Is there a good argument for this point somewhere? It doesn’t seem obvious at all. We are generally intelligent ourselves, and yet existed for hundreds of thousands of years before we even discovered that there are neurons, synapses, etc., and we are absolutely nowhere near the ability to rewire our neurons and glial cells so as to produce ever-increasing intelligence. So too, if AGI ever exists, it might be at an emergent level that has no idea it is made out of computer code, let alone knows how to rewrite its own code.
We transform ourselves all the time, and very powerfully. The entire field of cognitive niche construction is dedicated to studying how the things we create/build/invent/change lead to developmental scaffolding and new cognitive abilities that previous generations did not have. Language, writing systems, education systems, religions, syllabi, external cognitive supports, all these things have powerfully transformed human thought and intelligence. And once they were underway the take-off speed of this evolutionary transformation was very rapid (compared to the 200,000 years spent being anatomically modern with comparatively little change).
Matt—good point.
Also, humans cognitively enhance ourselves through nootropics such as nicotine and caffeine. These might seem mild at the individual level, but I suspect that at the collective level, they may have helped spark the Enlightenment, the Scientific Revolution, and the Industrial Revolution (as Michael Pollan has argued).
And, on a longer time-scale, we’ve shaped the course of our own genetic evolution through the mate choices we make, about who to combine our genes with. (Something first noticed by Darwin, 1871).

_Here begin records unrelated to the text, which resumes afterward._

-- ==== Sys2Proof/Machine/Core.lean ====
section
/-! DEFINITION. The machine as the host runs it. -/

def Sys2Proof.core : Host.Core := { State := Sys2Proof.Machine.State, Fault := Sys2Proof.Machine.Fault, Refusal := Sys2Proof.Machine.Refusal, step := Sys2Proof.Machine.step, reset := Sys2Proof.Machine.State.reset }
end

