/-! ## The step -/

/-- The step runs the decoded instruction (10_state.md section 2): at an even pc whose two bytes no store has written, on a
machine that is not halted, the step is what the instruction does there and nothing more. -/
def Obligations.StepRunsTheDecodedInstruction : Prop :=
  ∀ (s : State) (i : Instr), s.halted = false → s.pc.getLsbD 0 = false → s.isWritten s.pc = false →
    s.isWritten (s.pc + 1#16) = false → decodeWord (s.byte s.pc ++ s.byte (s.pc + 1#16)) = i → step s = exec i s

/-- What stops a step before anything executes (60_exceptions.md section 3, decisions D6, D20, D31): an odd pc first, then
a byte that a store has written. -/
def Obligations.FetchFaultsComeFirst : Prop :=
  ∀ s : State, s.halted = false →
    (s.pc.getLsbD 0 = true → step s = .fault (.misalignedFetch s.pc)) ∧
    (s.pc.getLsbD 0 = false → (s.isWritten s.pc = true ∨ s.isWritten (s.pc + 1#16) = true) →
      step s = .fault (.staleFetch s.pc))

/-- The next pc of every instruction (10_state.md section 2): `pc + 2` but for the listed ones. HALT's two values are
decision D12 (log 4), siic's address is decision D14 (log 7). -/
def Obligations.NextPcOfEveryInstruction : Prop :=
  ∀ (i : Instr) (s t : State), exec i s = .next t → t.pc ∈ instrNextPcs i s

/-- R30: no instruction reads the halted bit, HALT sets it and no instruction clears it, and while it is set there is no
step. -/
def Obligations.HaltedBitIsSetByHaltAndReadByNone : Prop :=
  (∀ s t : State, s.halted = true → step s ≠ .next t) ∧
  ∀ (i : Instr) (s : State) (b : Bool),
    exec i { s with halted := b } = mapNext (fun t => { t with halted := if i = .halt then true else b }) (exec i s)

/-- Where the instructions stop (60_exceptions.md sections 1 and 3, decisions D5, D15): none is refused, and only LD, ST
and STU fault, exactly at an odd effective address. -/
def Obligations.OnlyMisalignedDataStopsAnInstruction : Prop :=
  (∀ (i : Instr) (s : State) (r : Refusal), exec i s ≠ .refused r) ∧
  ∀ (i : Instr) (s : State) (f : Fault), exec i s = .fault f ↔
    ∃ rd rs imm, (i = .ld rd rs imm ∨ i = .st rd rs imm ∨ i = .stu rd rs imm) ∧
      (effectiveAddress s rs imm).getLsbD 0 = true ∧ f = .misalignedData (effectiveAddress s rs imm)

/-! ## Who reads and writes what -/

/-- The register roles (10_state.md section 1): an instruction leaves every register it is not listed as writing, and a
register it is not listed as reading does not matter to it. STU's written register is the open one (decision D11, log 5). -/
def Obligations.RegisterRolesAreThoseOfTheTable : Prop :=
  (∀ (i : Instr) (s t : State) (q : RegNo), exec i s = .next t → q ∉ instrWrites i → t.reg q = s.reg q) ∧
  ∀ (i : Instr) (s : State) (q : RegNo) (v : Word), q ∉ instrReads i →
    exec i (s.setReg q v) = mapNext (fun t => if q ∈ instrWrites i then t else t.setReg q v) (exec i s)

/-- epc (10_state.md section 4; the value saved is decision D14, log 7): written by siic alone and read by RTI alone. -/
def Obligations.EpcIsWrittenBySiicAndReadByRti : Prop :=
  (∀ (i : Instr) (s : State) (v : Word), i ≠ .rti → (∀ q, i ≠ .siic q) →
    exec i { s with epc := v } = mapNext (fun t => { t with epc := v }) (exec i s)) ∧
  (∀ (q : RegNo) (s : State) (v : Word), exec (.siic q) { s with epc := v } = exec (.siic q) s) ∧
  ∀ (i : Instr) (s t : State), exec i s = .next t → (∀ q, i ≠ .siic q) → t.epc = s.epc

/-- Memory (10_state.md section 6): no instruction but LD, ST and STU reads or writes it, and LD writes none of it. -/
def Obligations.OnlyLoadsAndStoresReachMemory : Prop :=
  (∀ (i : Instr) (s : State) (m : Memory), (∀ rd rs imm, i ≠ .ld rd rs imm ∧ i ≠ .st rd rs imm ∧ i ≠ .stu rd rs imm) →
    exec i { s with mem := m } = mapNext (fun t => { t with mem := m }) (exec i s)) ∧
  ∀ (i : Instr) (s t : State), exec i s = .next t → (∀ rd rs imm, i ≠ .st rd rs imm ∧ i ≠ .stu rd rs imm) →
    (∀ a : Word, t.byte a = s.byte a) ∧ t.written = s.written

/-- The written set (10_state.md section 7, decision D20) is read by the fetch alone: apart from itself, nothing an
instruction does depends on it. -/
def Obligations.InstructionsDoNotReadTheWrittenSet : Prop :=
  ∀ (i : Instr) (s : State) (l : AddrSet),
    mapNext (fun t => { t with written := [] }) (exec i { s with written := l }) =
      mapNext (fun t => { t with written := [] }) (exec i s)
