/-- From a state and the same under another draw, all runs are the same but for the draw. -/
theorem run_withDraw (k : Nat) (s : State) (n : Nat) :
    SameButDraw (Sys2Proof.core.run k s) (Sys2Proof.core.run k (s.withDraw n)) := by
  induction k generalizing s with
  | zero => exact .next rfl
  | succ k ih =>
    rcases step_withDraw s n with carried | ⟨halts, halts'⟩
    · cases h : step s with
      | next t =>
        rw [h] at carried
        rw [run_succ_of_next k h, run_succ_of_next k carried]
        exact ih t
      | fault f =>
        rw [h] at carried
        rw [run_succ_of_fault k h, run_succ_of_fault k carried]
        exact .fault f
      | refused r =>
        rw [h] at carried
        rw [run_succ_of_refused k h, run_succ_of_refused k carried]
        exact .refused r
    · rw [run_succ_of_next k halts, run_succ_of_next k halts']
      cases k with
      | zero => exact .halted s.pc rfl rfl s.haltPc_mem (s.withDraw n).haltPc_mem
      | succ k =>
        rw [run_succ_of_halted k s.halt_halted, run_succ_of_halted k (s.withDraw n).halt_halted]
        exact .fault .halted

/-- Settles O45: the two runs keep step until a HALT, which leaves one of its two values of pc and ends them. -/
theorem haltPcDrawReachesOnlyThePcAfterHalt : Obligations.HaltPcDrawReachesOnlyThePcAfterHalt := by
  intro k s n
  have same : SameButDraw (Sys2Proof.core.run k s) (Sys2Proof.core.run k { s with haltPcDraw := n }) :=
    run_withDraw k s n
  generalize Sys2Proof.core.run k s = o, Sys2Proof.core.run k { s with haltPcDraw := n } = o' at same
  cases same with
  | fault f => exact ⟨fun _ h => h, nofun, nofun⟩
  | refused r => exact ⟨nofun, fun _ h => h, nofun⟩
  | next arch =>
    refine ⟨nofun, nofun, fun t h => ?_⟩
    cases h
    exact ⟨_, rfl, .inl arch⟩
  | halted p halted arch ht hu =>
    refine ⟨nofun, nofun, fun t h => ?_⟩
    cases h
    exact ⟨_, rfl, .inr ⟨halted, arch, p, ht, hu⟩⟩

end Sys2Proof.Machine

/-! # The canonical memory and reset (20_memory.md section 1, 10_state.md section 8) -/

namespace Sys2Proof.Machine

/-! ## Reads of a canonical memory -/

theorem Memory.wfFrom_cons {lo a : Nat} {v : Byte} {m : Memory} :
    Memory.wfFrom lo ((a, v) :: m) = true ↔
      lo ≤ a ∧ a < 65536 ∧ v ≠ Memory.unlisted ∧ Memory.wfFrom (a + 1) m = true := by
  simp only [Memory.wfFrom, Bool.and_eq_true, decide_eq_true_eq, bne_iff_ne, and_assoc]

theorem Memory.read_cons_same (a : Nat) (v : Byte) (m : Memory) : Memory.read ((a, v) :: m) a = v := if_pos rfl

theorem Memory.read_cons_other {a c : Nat} (v : Byte) (m : Memory) (h : c ≠ a) :
    Memory.read ((a, v) :: m) c = Memory.read m c := if_neg h

/-- Nothing is listed outside the addresses from `lo` to 65535. -/
theorem Memory.read_of_wfFrom {lo c : Nat} {m : Memory} (h : Memory.wfFrom lo m = true) (hc : c < lo ∨ 65536 ≤ c) :
    Memory.read m c = Memory.unlisted := by
  induction m generalizing lo with
  | nil => rfl
  | cons e m ih =>
    obtain ⟨a, v⟩ := e
    obtain ⟨lower, upper, -, rest⟩ := Memory.wfFrom_cons.mp h
    rw [Memory.read_cons_other v m (by omega)]
    exact ih rest (by omega)

/-- A canonical memory whose first address is not below `a` does not list `a`, which another lists. -/
theorem Memory.read_ne_of_wfFrom {a : Nat} {u : Byte} {m n : Memory} (hu : u ≠ Memory.unlisted)
    (hn : Memory.wfFrom (a + 1) n = true) : Memory.read ((a, u) :: m) a ≠ Memory.read n a := by
  rw [Memory.read_cons_same, Memory.read_of_wfFrom hn (.inl a.lt_succ_self)]
  exact hu
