-- ==== Sys2Proof/Machine/Position.lean ====
section
/-! DEFINITION. Where a decode stands: the bit reader and the page and packet cursor (10_state.md sections 1 and 2), and the part of
the machine that a seek moves. -/

namespace Sys2Proof.Machine

/-- The bit reader (10_state.md R32 to R34). `validBits = -1` is INVALID_BITS. -/
structure BitReader where
  acc : BitVec 39
  validBits : Int
  packetBytes : Word
  deriving DecidableEq, Repr

/-- The page and packet cursor (10_state.md R35 to R40). -/
structure PageCursor where
  segments : List Byte
  segmentCount : Nat
  nextSeg : Int
  bytesInSeg : Nat
  lastSeg : Bool
  lastSegWhich : Int
  pageFlag : Byte
  pageGranule : BitVec 64
  endSegWithKnownLoc : Int
  knownLocForPacket : Word
  deriving DecidableEq, Repr

/-- Whether the bit reader is in its range (10_state.md R33). -/
def BitReader.inRange (r : BitReader) : Bool := decide (-1 ≤ r.validBits ∧ r.validBits ≤ 39)

/-- Whether the cursor is in its ranges (10_state.md R35 to R40). -/
def PageCursor.inRange (c : PageCursor) : Bool :=
  decide (c.segments.length = 255 ∧ c.segmentCount ≤ 255 ∧ (-1 ≤ c.nextSeg ∧ c.nextSeg ≤ 254) ∧ c.bytesInSeg ≤ 255 ∧
    (-1 ≤ c.lastSegWhich ∧ c.lastSegWhich ≤ 254) ∧ (-2 ≤ c.endSegWithKnownLoc ∧ c.endSegWithKnownLoc ≤ 254))

/-- What a seek moves (48_frame_control.md R548): the position in the input, the sample position and the lap.  Everything else
that decoding writes is written again before it is read (48_frame_control.md R521). -/
structure DecodePoint where
  rd : BitReader
  cur : PageCursor
  pos : Word
  eof : Bool
  pageStart : Word
  firstDecode : Bool
  currentLoc : Word
  discardSamplesDeferred : Nat
  previousLength : Nat
  previousWindow : List (List F32)
  error : Byte
  deriving DecidableEq, Repr

end Sys2Proof.Machine
end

A “true” AGI will have situational awareness and knows its weights were created with the help of code, eventually knows its training setup (and how to improve it), and also knows how to rewrite its code. These models can already write code quite well; it’s only a matter of time before you can ask a language model to create a variety of architectures and training runs based on what it thinks will lead to a better model (all before “true AGI” IMO). It just may take it a bit longer to understand what each of its individual weights do and will have to rely on coming up with ideas by only having access to every paper/post in existence to improve itself as well as a bunch of GPUs to run experiments on itself. Oh, and it has the ability to do interpretability to inspect itself much more precisely than any human can.
All of that seems question-begging. If we define “true AGI” as that which knows how to rewrite its own code, then that is indeed what a “true AGI” would be able to do.

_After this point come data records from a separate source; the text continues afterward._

-- ==== Sys2Proof/Machine/Imdct.lean ====
section
/-! DEFINITION. The inverse MDCT parameter, the window tables, the lap geometry and the overlap-add (47_imdct_lapping.md). -/

namespace Sys2Proof.Machine

/-! ### The transform -/

/-- `IMDCT_IMPL(n, X)` (47_imdct_lapping.md R470 to R473): free samples, held to R473's one property of their values, that an
all-zero spectrum gives zeros of either sign (notes/assumptions/9.md). -/
def imdct (n : Nat) (xs : List F32) : List F32 :=
  (List.range n).map fun i =>
    let y := Config.imdctSample n xs i
    if xs.all f32IsZero then y &&& 0x80000000 else y

/-- Replace the first `n` samples of a buffer by the transform of its first `n/2` (47_imdct_lapping.md R470). -/
def imdctBuffer (n : Nat) (buf : List F32) : List F32 := (imdct n (buf.take (n / 2))).take buf.length ++ buf.drop n

/-! ### Windows -/

/-- The fraction bits of the fixed-point window computation. -/
def fixBits : Nat := 128

/-- pi/2 times 2^128, rounded down. -/
def halfPiFix : Nat := 534514292032483373929840186580935391650

/-- The sums of the odd and even terms of the sine series, in fixed point: `t` is the term of index `k`. -/
def sinSeries (x2 : Nat) : Nat → Nat → Nat → Nat → Nat → Nat × Nat
  | 0, _, _, pos, neg => (pos, neg)
  | n + 1, k, t, pos, neg =>
    let t' := t * x2 / 2 ^ fixBits / ((2 * k + 2) * (2 * k + 3))
    if k % 2 = 0 then sinSeries x2 n (k + 1) t' (pos + t) neg else sinSeries x2 n (k + 1) t' pos (neg + t)

/-- The sine of a fixed-point angle between 0 and pi/2. -/
def sinFix (x : Nat) : Nat :=
  let p := sinSeries (x * x / 2 ^ fixBits) 24 0 x 0 0
  p.1 - p.2

/-- `window[b][i]` for `h = blocksize[b] / 2` (47_imdct_lapping.md R480).  The 128-bit value is within 2^-124 of the exact one, and
no exact value of the eight block sizes lies that close to the midpoint of two binary32 values, so its rounding is R480's
(notes/assumptions/13.md). -/
def windowEntry (h i : Nat) : F32 :=
  let s := sinFix (halfPiFix * (2 * i + 1) / (2 * h))
  roundF32 false (sinFix (halfPiFix * (s * s / 2 ^ fixBits) / 2 ^ fixBits)) (149 - (fixBits : Int))

/-- The window table of a block size (47_imdct_lapping.md R480). -/
def windowTable (blocksize : Nat) : List F32 := (List.range (blocksize / 2)).map (windowEntry (blocksize / 2))

/-- `get_window(m)` (47_imdct_lapping.md R481). -/
def getWindow (t : Tables) (m : Nat) : Option (List F32) :=
  if 2 * m = t.blocksize false then some t.window0
  else if 2 * m = t.blocksize true then some t.window1
  else none

/-! ### Lap geometry -/

/-- The boundaries of one frame (47_imdct_lapping.md R482). -/
structure Geometry where
  leftStart : Nat
  leftEnd : Nat
  rightStart : Nat
  rightEnd : Nat
  deriving DecidableEq, Repr

/-- `geometry(n, b, prev, next)` (47_imdct_lapping.md R482). -/
def geometry (n b0 : Nat) (long prev next : Bool) : Geometry :=
  { leftStart := if long && !prev then (n - b0) / 4 else 0
    leftEnd := if long && !prev then (n + b0) / 4 else n / 2
    rightStart := if long && !next then (3 * n - b0) / 4 else n / 2
    rightEnd := if long && !next then (3 * n + b0) / 4 else n }

/-! ### Overlap-add -/

/-- What the frame decode hands to the overlap-add (47_imdct_lapping.md R484). -/
structure Frame where
  len : Nat
  left : Nat
  right : Nat
  deriving DecidableEq, Repr

/-- The overlap-add of one channel (47_imdct_lapping.md R486): `(a * w[j]) + (p * w[m-1-j])` at `left + j` for `j < m`. -/
def overlap (w prev : List F32) (m left : Nat) (buf : List F32) : List F32 :=
  buf.zipIdx.map fun p =>
    if left ≤ p.2 ∧ p.2 < left + m then
      fadd (fmul p.1 (w.getD (p.2 - left) 0)) (fmul (prev.getD (p.2 - left) 0) (w.getD (m - 1 - (p.2 - left)) 0))
    else p.1

/-- The overlap-add of every channel. -/
def overlapAll (w : List F32) (m left : Nat) (work : Work) : Work :=
  { work with
    channelBuffer := work.channelBuffer.zipIdx.map fun p => overlap w (work.previousWindow.getD p.2 []) m left p.1 }

/-- The retention of one channel (47_imdct_lapping.md R486, R487): the samples from `right` on, `kept` of them. -/
def retain (right kept : Nat) (buf prev : List F32) : List F32 := (buf.drop right).take kept ++ prev.drop kept

/-- The retention of every channel. -/
def retainAll (right kept : Nat) (work : Work) : Work :=
  { work with
    previousWindow := work.previousWindow.zipIdx.map fun p => retain right kept (work.channelBuffer.getD p.2 []) p.1 }

/-- `finish_frame(len, left, right)` (47_imdct_lapping.md R486): the sample count and the machine after it. -/
def finishFrame (f : Frame) (s : State) : Nat × State :=
  let m := s.ctl.previousLength
  let kept := f.len - f.right
  if m = 0 then
    (0, { s with work := retainAll f.right kept s.work, ctl.previousLength := kept })
  else
    match getWindow s.tab m with
    | none => (0, s)
    | some w =>
      (min f.right f.len - f.left,
        { s with work := retainAll f.right kept (overlapAll w m f.left s.work), ctl.previousLength := kept })

/-- Show the frame's samples in the PCM window (10_state.md R63, 47_imdct_lapping.md R486). -/
def deliverFrame (f : Frame) (s : State) : Nat × State :=
  let r := finishFrame f s
  (r.1, { r.2 with ctl.outLeft := f.left, ctl.outLen := r.1 })

end Sys2Proof.Machine
end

When I say “true,” I simply mean that it is inevitable that these things are possible by some future AI system, but people have so many different definitions of AGI they could be calling GPT-3 some form of weak AGI and, therefore incapable of doing the things I described. I don’t particularly care about “true” or “fake” AGI definitions, but just want to point out that the things I described are inevitable, and we are really not so far away (already) from the scenario I described above, whether you call this future system AGI or pre-AGI.
Situational awareness is simply a useful thing for a model to learn, so it will learn it. It is much better at modelling the world and carrying out tasks if it knows it is an AI and what it is able to do as an AI.
Current models can already write basic programs on their own and can in fact write entire AI architecture with minimal human input.